Es gibt wohl kaum ein Fahrzeug auf dem Markt, welches in so vielen Ausführungen und mit so vielen Antriebsmöglichkeiten zu haben ist. Und vor allem keines, welches sich so hervorragend als Diskussionsgrundlage eignet. GTD, GTE, GTI oder R – die sportliche Ausrichtung ist wahrlich eine Glaubenssache. Diesel? Klingt langweilig. Elektro? Klingt nach nix. GTI? Klingt besser, hat aber Frontantrieb. Dann käme vielleicht der Clubsport in Betracht, welcher sich fast wie ein Allradler fahren lässt. Aber eben nur fast. Und der R? Ja, der hat eigentlich all das, was das Sportfahrerherz braucht: einen starken Vierzylinder mit 310 PS, ein straffes Fahrwerk und aktiven 4Motion-Allradantrieb. Dazu gibt es seit Neuestem Performance-Extras wie die Akrapovic-Titanabgasanlage, eine gelochte Bremsanlage mit speziellen Bremsbelägen vorn, einen Aufsatz für den Heckspoiler sowie die Vmax-Aufhebung, sodass der Kompaktsportler auf knapp 270 km/h beschleunigen darf – und das ab Werk. Klingt gut! Scheinbar sind die Jungs der R GmbH auf den Trichter gekommen, ein bisschen mehr Individualisierung und mehr persönlichen und sportlichen Touch für viel Geld dem Kunden zu überlassen. Und dann gibt es leider auch noch einen Haken: Rein optisch macht der GTI (Clubsport) mehr her. Die roten Akzente stehen einfach für mehr Sportfahrergeist, finden wir. Zudem gibt es seit dem 6er-R keine Sportschalen mehr dazu. Clubsport und Clubsport S dürfen aber welche haben – Sinn? Keine Ahnung ...

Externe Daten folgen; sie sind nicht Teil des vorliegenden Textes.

-- ==== Sys2Proof/Tests/Slice0.lean ====
section
/-!
SUPPORT. Tests: each is one step on a small state. `Meets` shows operands and a state that meet all the hypotheses of a clause of a
statement, and what the command then does; the expected values come from the rules.
-/

namespace Sys2Proof.Machine.Tests

open Sys2Proof Sys2Proof.Machine

set_option Elab.async false

/-- What a command leaves, seen through `f`. -/
def got {α : Type} (c : Instr) (s : State) (f : State → α) : Option α :=
  match exec c s with
  | .next s' => some (f s')
  | _ => none

/-- The hypotheses `h` hold, and the command leaves a state in which `p` does. -/
def Meets (h : Prop) (c : Instr) (s : State) (p : State → Bool) : Prop := h ∧ got c s p = some true

/-- A group that is ready at PC 0 with every lane active. -/
def grp0 : Group := { Group.empty with ended := false }

/-- A batch of kernel 1 with one group. -/
def bat0 (g : Group) : Batch := ⟨1, 0, 1, [(0, g)], false, true, .running, 0, 0, []⟩

/-- Core 0 runs group `g` of a kernel with one code line and one page of scratchpad, which holds `m`. -/
def stG (g : Group) (m : Mem := []) : State :=
  { State.reset with
    cores := [(0, { Core.empty with batch := some (bat0 g), icache := [0], scr := m })]
    kernels := [(1, { Kernel.empty with lb := { Launch.empty with codeBytes := 256, scrPages := 1 } })] }

/-- A thread instruction of group 0 of core 0 with these bits. -/
def th (b : Nat) : Th := ⟨0, 0, BitVec.ofNat 54 b⟩

theorem issues_of {s : State} {t : Th} {u : List Nat} {g : Group} (h : readyGroup s t.core t.grp = some g
    ∧ inCode (kernelOn s t.core).lb g.pc = true ∧ (core s t.core).icache.contains (lineOf g.pc) = true
    ∧ g.pend.any (fun p => u.contains p.2) = false) : Issues s t u g := ⟨h.1, h.2.1, h.2.2.1, h.2.2.2⟩

/-- The words that bytes touch are good: `ScrGood`, which can be decided. -/
theorem scrGood_of {s : State} {c a n : Nat} (h : ((wordsOf a n).all fun w => decide (heldBy s c (8 * w) = none)
    && decide (markOf s c w = .good)) = true) : ScrGood s c a n := by
  intro w hw
  have h2 := List.all_eq_true.mp h w hw
  simpa using h2

/-- A command of queue 0, with nothing done. -/
def cmd0 : Cmd :=
  ⟨0, 0, List.replicate 64 0, 0, 0, 0, 0, false, [], none, false, 0, 0, 0, none, 0, 0, 0, 0, false, false, false, false, 0, [],
    false, false, none⟩

/-- Core `c` is bound to Imago `i`. -/
def bindCore (s : State) (c i : Nat) : State := setF (setF s f_CMP_CORE_STATE c 1) f_CMP_CORE_INSTANCE c i

/-! ## Thread instructions -/

/-- A group with s, u, a and p registers. -/
def gR (sr ur : SMap Word) (ar : SMap DWord := []) (pr : SMap Word := []) : Group :=
  { grp0 with sregs := sr, uregs := ur, aregs := ar, pregs := pr }

/-- The S instruction s1 ← s2, s3, and the V instruction s1 ← s2, s3, s4. -/
def sT : Th := th (1 * 2 ^ 43 + 2 * 2 ^ 36 + 3)
def vT : Th := th (1 * 2 ^ 44 + 2 * 2 ^ 38 + 3 * 2 ^ 32 + 4 * 2 ^ 26)

/-- What s1 holds in lane 5 after a command, where s2, s3 and s4 hold `a`, `b` and `c` in that lane. -/
def s1Of (i : Instr) (a b : Word) (c : Word := 0) : Option (Option Word) :=
  got i (stG (gR [(2 * 32 + 5, a), (3 * 32 + 5, b), (4 * 32 + 5, c)] [])) (fun s => (groupOf s 0 0).map (fun g => mget 0 g.sregs (32 + 5)))

theorem meets_issues : Issues (stG grp0) sT (sUses sT) grp0 ∧ sLegal sT = true ∧ Issues (stG grp0) vT (vUses vT 3) grp0 ∧ vWell vT = true :=
  ⟨issues_of (by decide), by decide, issues_of (by decide), by decide⟩

theorem test_arith : s1Of (.mov sT) 7 1 = some (some 7) ∧ s1Of (.add sT) 0xFFFFFFFF 2 = some (some 1)
    ∧ s1Of (.sub sT) 1 2 = some (some 0xFFFFFFFF) ∧ s1Of (.mul sT) 0x10001 0x10001 = some (some 0x20001)
    ∧ s1Of (.mulhi sT) 0xFFFFFFFF 2 = some (some 0xFFFFFFFF) ∧ s1Of (.mulhiu sT) 0xFFFFFFFF 2 = some (some 1)
    ∧ s1Of (.min sT) 0xFFFFFFFF 1 = some (some 0xFFFFFFFF) ∧ s1Of (.max sT) 0xFFFFFFFF 1 = some (some 1)
    ∧ s1Of (.minu sT) 0xFFFFFFFF 1 = some (some 1) ∧ s1Of (.maxu sT) 0xFFFFFFFF 1 = some (some 0xFFFFFFFF) := by decide +kernel

theorem test_bits : s1Of (.and sT) 12 10 = some (some 8) ∧ s1Of (.or sT) 12 10 = some (some 14) ∧ s1Of (.xor sT) 12 10 = some (some 6)
    ∧ s1Of (.andn sT) 12 10 = some (some 4) ∧ s1Of (.shl sT) 1 33 = some (some 2) ∧ s1Of (.shr sT) 0x80000000 33 = some (some 0x40000000)
    ∧ s1Of (.sra sT) 0x80000000 33 = some (some 0xC0000000) ∧ s1Of (.clz sT) 0 0 = some (some 32) ∧ s1Of (.clz sT) 1 0 = some (some 31)
    ∧ s1Of (.popc sT) 0xF0F 0 = some (some 8) ∧ s1Of (.brev sT) 1 0 = some (some 0x80000000) := by decide +kernel

/-- Under p1, and with D = p1, A = p2, B = p3. -/
def sP1 : Th := th (1 * 2 ^ 51 + 1 * 2 ^ 43 + 2 * 2 ^ 36 + 3)
def sPP : Th := th (0x71 * 2 ^ 43 + 0x72 * 2 ^ 36 + 0x73)
def sPd : Th := th (0x71 * 2 ^ 43 + 2 * 2 ^ 36 + 3)

/-- What p1 holds in lane 5, where p2 holds 1 in that lane and p3 does not. -/
def p1Of (i : Instr) (a b : Word) : Option (Option Bool) :=
  got i (stG (gR [(2 * 32 + 5, a), (3 * 32 + 5, b)] [] [] [(2, 0x20), (3, 0)])) (fun s => (groupOf s 0 0).map (fun g => (mget 0 g.pregs 1).getLsbD 5))

theorem meets_crossLane : Issues (stG grp0) sP1 (sUses sP1) grp0 ∧ sLegal sP1 = true
    ∧ got (.sel sP1) (stG (gR [(2 * 32 + 5, 8), (3 * 32 + 5, 9), (3 * 32 + 6, 9)] [] [] [(1, 0x20)]))
      (fun s => (groupOf s 0 0).map (fun g => (mget 0 g.sregs 37, mget 0 g.sregs 38))) = some (some (8, 9))
    ∧ got (.shfl sT) (stG (gR [(2 * 32 + 31, 8), (3 * 32 + 5, 31)] [])) (fun s => (groupOf s 0 0).map (fun g => mget 0 g.sregs 37)) =
      some (some 8)
    ∧ (fA (th (1 * 2 ^ 43 + 0x77 * 2 ^ 36)) = 0x77
      ∧ got (.ballot (th (1 * 2 ^ 43 + 0x77 * 2 ^ 36))) (stG (gR [] [] [] [(7, 0x21)])) (fun s => (groupOf s 0 0).map (fun g => mget 0 g.sregs 32)) =
        some (some 0x21)) :=
  ⟨issues_of (by decide), by decide, by decide +kernel, by decide +kernel, by decide +kernel⟩

theorem meets_predicates : Issues (stG grp0) sPd (sUses sPd) grp0 ∧ sWell sPd = true ∧ Issues (stG grp0) sPP (sUses sPP) grp0 ∧ sWell sPP = true
    ∧ (fD sPP = 0x70 + 1 ∧ fA sPP = 0x70 + 2 ∧ fI sPP = false ∧ fB sPP = 0x70 + 3) :=
  ⟨issues_of (by decide), by decide, issues_of (by decide), by decide, by decide⟩

theorem test_setp : p1Of (.setp 0 sPd) 7 7 = some (some true) ∧ p1Of (.setp 1 sPd) 7 7 = some (some false)
    ∧ p1Of (.setp 2 sPd) 0xFFFFFFFF 1 = some (some true) ∧ p1Of (.setp 3 sPd) 1 0xFFFFFFFF = some (some false)
    ∧ p1Of (.setp 4 sPd) 0xFFFFFFFF 1 = some (some false) ∧ p1Of (.setp 5 sPd) 1 0xFFFFFFFF = some (some true) := by decide +kernel

theorem test_logic : p1Of (.predicateLogic 0 sPP) 0 0 = some (some false) ∧ p1Of (.predicateLogic 1 sPP) 0 0 = some (some true)
    ∧ p1Of (.predicateLogic 2 sPP) 0 0 = some (some true) ∧ p1Of (.predicateLogic 3 sPP) 0 0 = some (some true) := by decide +kernel

/-- a15 ← a0, s3; and s1 ← a15. -/
def sA : Th := th (0x6F * 2 ^ 43 + 0x60 * 2 ^ 36 + 3)
def sG : Th := th (1 * 2 ^ 43 + 0x6F * 2 ^ 36)

theorem meets_addressRegisters : Issues (stG grp0) sA (sUses sA) grp0 ∧ sWell sA = true ∧ execMask grp0 sA ≠ 0 ∧ fD sA = 0x60 + 15 ∧ fA sA = 0x60 + 0
    ∧ Issues (stG grp0) sG (sUses sG) grp0 ∧ sLegal sG = true :=
  ⟨issues_of (by decide), by decide, by decide, by decide, by decide, issues_of (by decide), by decide⟩

theorem test_address :
    let a15 := fun i => got i (stG (gR [(3 * 32, 0xFFFFFFFF)] [] [(0, 0), (15, 0x100000002)])) (fun s => (groupOf s 0 0).map (fun g => mget 0 g.aregs 15))
    a15 (.aadd sA) = some (some 0xFFFFFFFFFFFFFFFF) ∧ a15 (.alo sA) = some (some 0x1FFFFFFFF) ∧ a15 (.ahi sA) = some (some 0xFFFFFFFF00000002)
    ∧ (let s1 := fun i => got i (stG (gR [] [] [(15, 0x100000002)])) (fun s => (groupOf s 0 0).map (fun g => mget 0 g.sregs 37))
      s1 (.agetl sG) = some (some 2) ∧ s1 (.ageth sG) = some (some 1)) := by decide +kernel

theorem test_float : s1Of (.fadd vT) 0x3F800000 0x40000000 = some (some 0x40400000) ∧ s1Of (.fsub vT) 0x3F800000 0x40000000 = some (some 0xBF800000)
    ∧ s1Of (.fmul vT) 0x40400000 0x40000000 = some (some 0x40C00000) ∧ s1Of (.ffma vT) 0x3F800000 0x40000000 0x3F800000 = some (some 0x40400000)
    ∧ s1Of (.fmin vT) 0xBF800000 0x40000000 = some (some 0xBF800000) ∧ s1Of (.fmax vT) 0xBF800000 0x40000000 = some (some 0x40000000)
    ∧ s1Of (.fabs vT) 0xBF800000 0 = some (some 0x3F800000) ∧ s1Of (.fneg vT) 0x3F800000 0 = some (some 0xBF800000)
    ∧ s1Of (.fsqrt vT) 0x40800000 0 = some (some 0x40000000) := by decide +kernel

/-- D = p1; and CVT of binary32 to INT8 element 3. -/
def vP : Th := th (1 * 2 ^ 44 + 2 * 2 ^ 38 + 3 * 2 ^ 32)
def vCv : Th := th (1 * 2 ^ 44 + 2 * 2 ^ 38 + 0xB * 2 ^ 18 + 3 * 2 ^ 10)

theorem meets_fsetp : Issues (stG grp0) vP [usesPred vP, 0x70 + vD vP, vA vP, vBreg vP] grp0 ∧ vWell vP = true ∧ vD vP < 8
    ∧ p1Of (.fsetp 2 vP) 0xBF800000 0x3F800000 = some (some true) ∧ p1Of (.fsetp 0 vP) 0x7FC00000 0x7FC00000 = some (some false)
    ∧ p1Of (.fsetp 4 vP) 0x7FC00000 0x3F800000 = some (some true) := ⟨issues_of (by decide), by decide +kernel⟩

theorem meets_cvt : Issues (stG grp0) vCv (vUses vCv 1) grp0 ∧ vWell vCv = true ∧ cvtFmt (vSfmt vCv) = true ∧ cvtFmt (vDfmt vCv) = true
    ∧ elemOk (vSfmt vCv) (vSelem vCv) = true ∧ elemOk (vDfmt vCv) (vDelem vCv) = true
    ∧ s1Of (.cvt vCv) 0xC0400000 0 = some (some 0xFD000000) := ⟨issues_of (by decide), by decide +kernel⟩

theorem meets_reductions : Issues (stG grp0) vT (vUses vT 1) grp0 ∧ execMask grp0 vT ≠ 0
    ∧ (let g := gR [(2 * 32, 0x3F800000), (2 * 32 + 31, 0x40000000)] []
      got (.fredadd vT) (stG g) (fun s => (groupOf s 0 0).map (fun g => mget 0 g.sregs 37)) = some (some 0x40400000)
      ∧ got (.fredmax vT) (stG g) (fun s => (groupOf s 0 0).map (fun g => mget 0 g.sregs 37)) = some (some 0x40000000)) :=
  ⟨issues_of (by decide), by decide, by decide +kernel⟩

/-! ### Control -/

/-- What the group is after a command, seen through `f`. -/
def grpOf {α : Type} (i : Instr) (g : Group) (f : Group → α) : Option (Option α) := got i (stG g) (fun s => (groupOf s 0 0).map f)

theorem meets_branches : Issues (stG grp0) (th 0) [usesPred (th 0)] grp0 ∧ sLegal (th 0) = true ∧ cWell (th 0) false false 0 0 = true
    ∧ grpOf (.nop (th 0)) grp0 Group.pc = some (some 8) ∧ grpOf (.cnop (th 0)) grp0 Group.pc = some (some 8)
    ∧ grpOf (.cexit (th 0)) grp0 Group.ended = some (some true)
    ∧ grpOf (.cexit (th (2 ^ 51))) { grp0 with pregs := [(1, 3)] } (fun g => (g.active, g.pc)) = some (some (0xFFFFFFFC, 8))
    ∧ (cWell (th 0xFFFFFFFF) false false 0 0xFFFFFFFF = true ∧ grpOf (.cjmp (th 0xFFFFFFFF)) { grp0 with pc := 16 } Group.pc = some (some 8)) :=
  ⟨issues_of (by decide), by decide +kernel⟩

theorem meets_calls :
    let t := th (0x6F * 2 ^ 43 + 4)
    let r := th (0x6F * 2 ^ 36)
    (Issues (stG grp0) t [usesPred t, fD t] grp0 ∧ cWell t true false 0 0xFFFFFFFF = true ∧ fD t = 0x60 + 15 ∧ execMask grp0 t ≠ 0)
    ∧ Issues (stG grp0) r [usesPred r, fA r] grp0
    ∧ (cWell r false true 0 0 = true ∧ fA r = 0x60 + 15
      ∧ grpOf (.ccall t) grp0 (fun g => (g.pc, aReg g 15)) = some (some (32, 8))
      ∧ grpOf (.cjmpr r) (gR [] [] [(15, 24)]) Group.pc = some (some 24)) :=
  ⟨⟨issues_of (by decide), by decide⟩, issues_of (by decide), by decide +kernel⟩

/-- Target 5 instructions on, join 9 on, under p1. -/
def cB : Th := th (2 ^ 51 + 5 * 2 ^ 16 + 9)

theorem meets_cbr : Issues (stG grp0) cB [usesPred cB] grp0 ∧ cWell cB false false 0 0xFFFFFFFF = true
    ∧ grpOf (.cbr cB) (gR [] [] [] [(1, 0xFFFFFFFF)]) (fun g => (g.pc, g.stack)) = some (some (40, []))
    ∧ grpOf (.cbr cB) grp0 (fun g => (g.pc, g.stack)) = some (some (8, []))
    ∧ grpOf (.cbr cB) (gR [] [] [] [(1, 1)]) (fun g => (g.pc, g.active, g.rpc, g.stack.map (fun e => e.pc))) = some (some (40, 1, 72, [8, 72])) :=
  ⟨issues_of (by decide), by decide +kernel⟩

theorem meets_waits : Issues (stG grp0) (th 0) [usesPred (th 0)] grp0 ∧ cWell (th (7 * 2 ^ 32)) false false 7 0 = true
    ∧ cWell (th (0xF * 2 ^ 32 + 0xFFF)) false false 0xF 0xFFF = true ∧ cWell (th 0xFFFFF) false false 0 0xFFFFF = true
    ∧ grpOf (.cbar (th (7 * 2 ^ 32))) grp0 Group.wait = some (some (.barrier 7))
    ∧ grpOf (.cwait (th 0)) grp0 Group.wait = some (some .ready)
    ∧ grpOf (.csleep (th 3)) grp0 Group.wait = some (some (.sleep 60)) :=
  ⟨issues_of (by decide), by decide +kernel⟩

/-- Two groups on core 0, of which the first is `g`. -/
def stG2 (g : Group) : State :=
  { stG g with cores := [(0, { Core.empty with batch := some { bat0 g with groups := [(0, g), (1, { grp0 with wait := .barrier 3 })] } })] }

Trägt man alle Punkte zusammen, so fällt uns eine Positionierung des vermeintlich sportlichsten Golf schwer. Wenn es um die „hard skills", also PS, Technik et cetera, geht, ist er ganz klar das Maß aller Dinge. Betrachtet man hingegen die „soft skills" wie das sportliche Aussehen, so dürften die Stammtischgespräche eher in Richtung GTI tendieren. Und wenn alles nix mehr hilft, dann schwelgt man mit Golf 4 oder 5 R32 in „sechsy" Erinnerungen – jaaa, das waren noch echte Eigenbrötler mit ganz besonderem Charme. „Und sowieso gibt es keinen besseren Motor als den VR6", werden viele Fans jetzt sagen ... Scho' recht. Vielleicht hat das ja jetzt endlich mal ein Fan nach Wolfsburg gezwitschert? Denn auf einmal wird das Thema R420 wieder aktuell, nachdem es wegen des Abgasskandals vorerst auf Eis gelegt worden war. Jüngst wurde eine neue Ausgeburt des Brutalo-Golfs auf der Nordschleife entdeckt und Kenner haben sogar geschworen, er hätte geklungen wie ein Fünfzylinder von Audi! Vielleicht passt dann auch mal die Optik zur Leistung, liebes Volkswagen-Team?! Denn das ist eigentlich das größte Problem des Golf R, auch in der neuen Facelift-Version. Denn auch mit neuen Schürzen und neuem Leuchtendesign wirkt der Golf ziemlich zurückhaltend.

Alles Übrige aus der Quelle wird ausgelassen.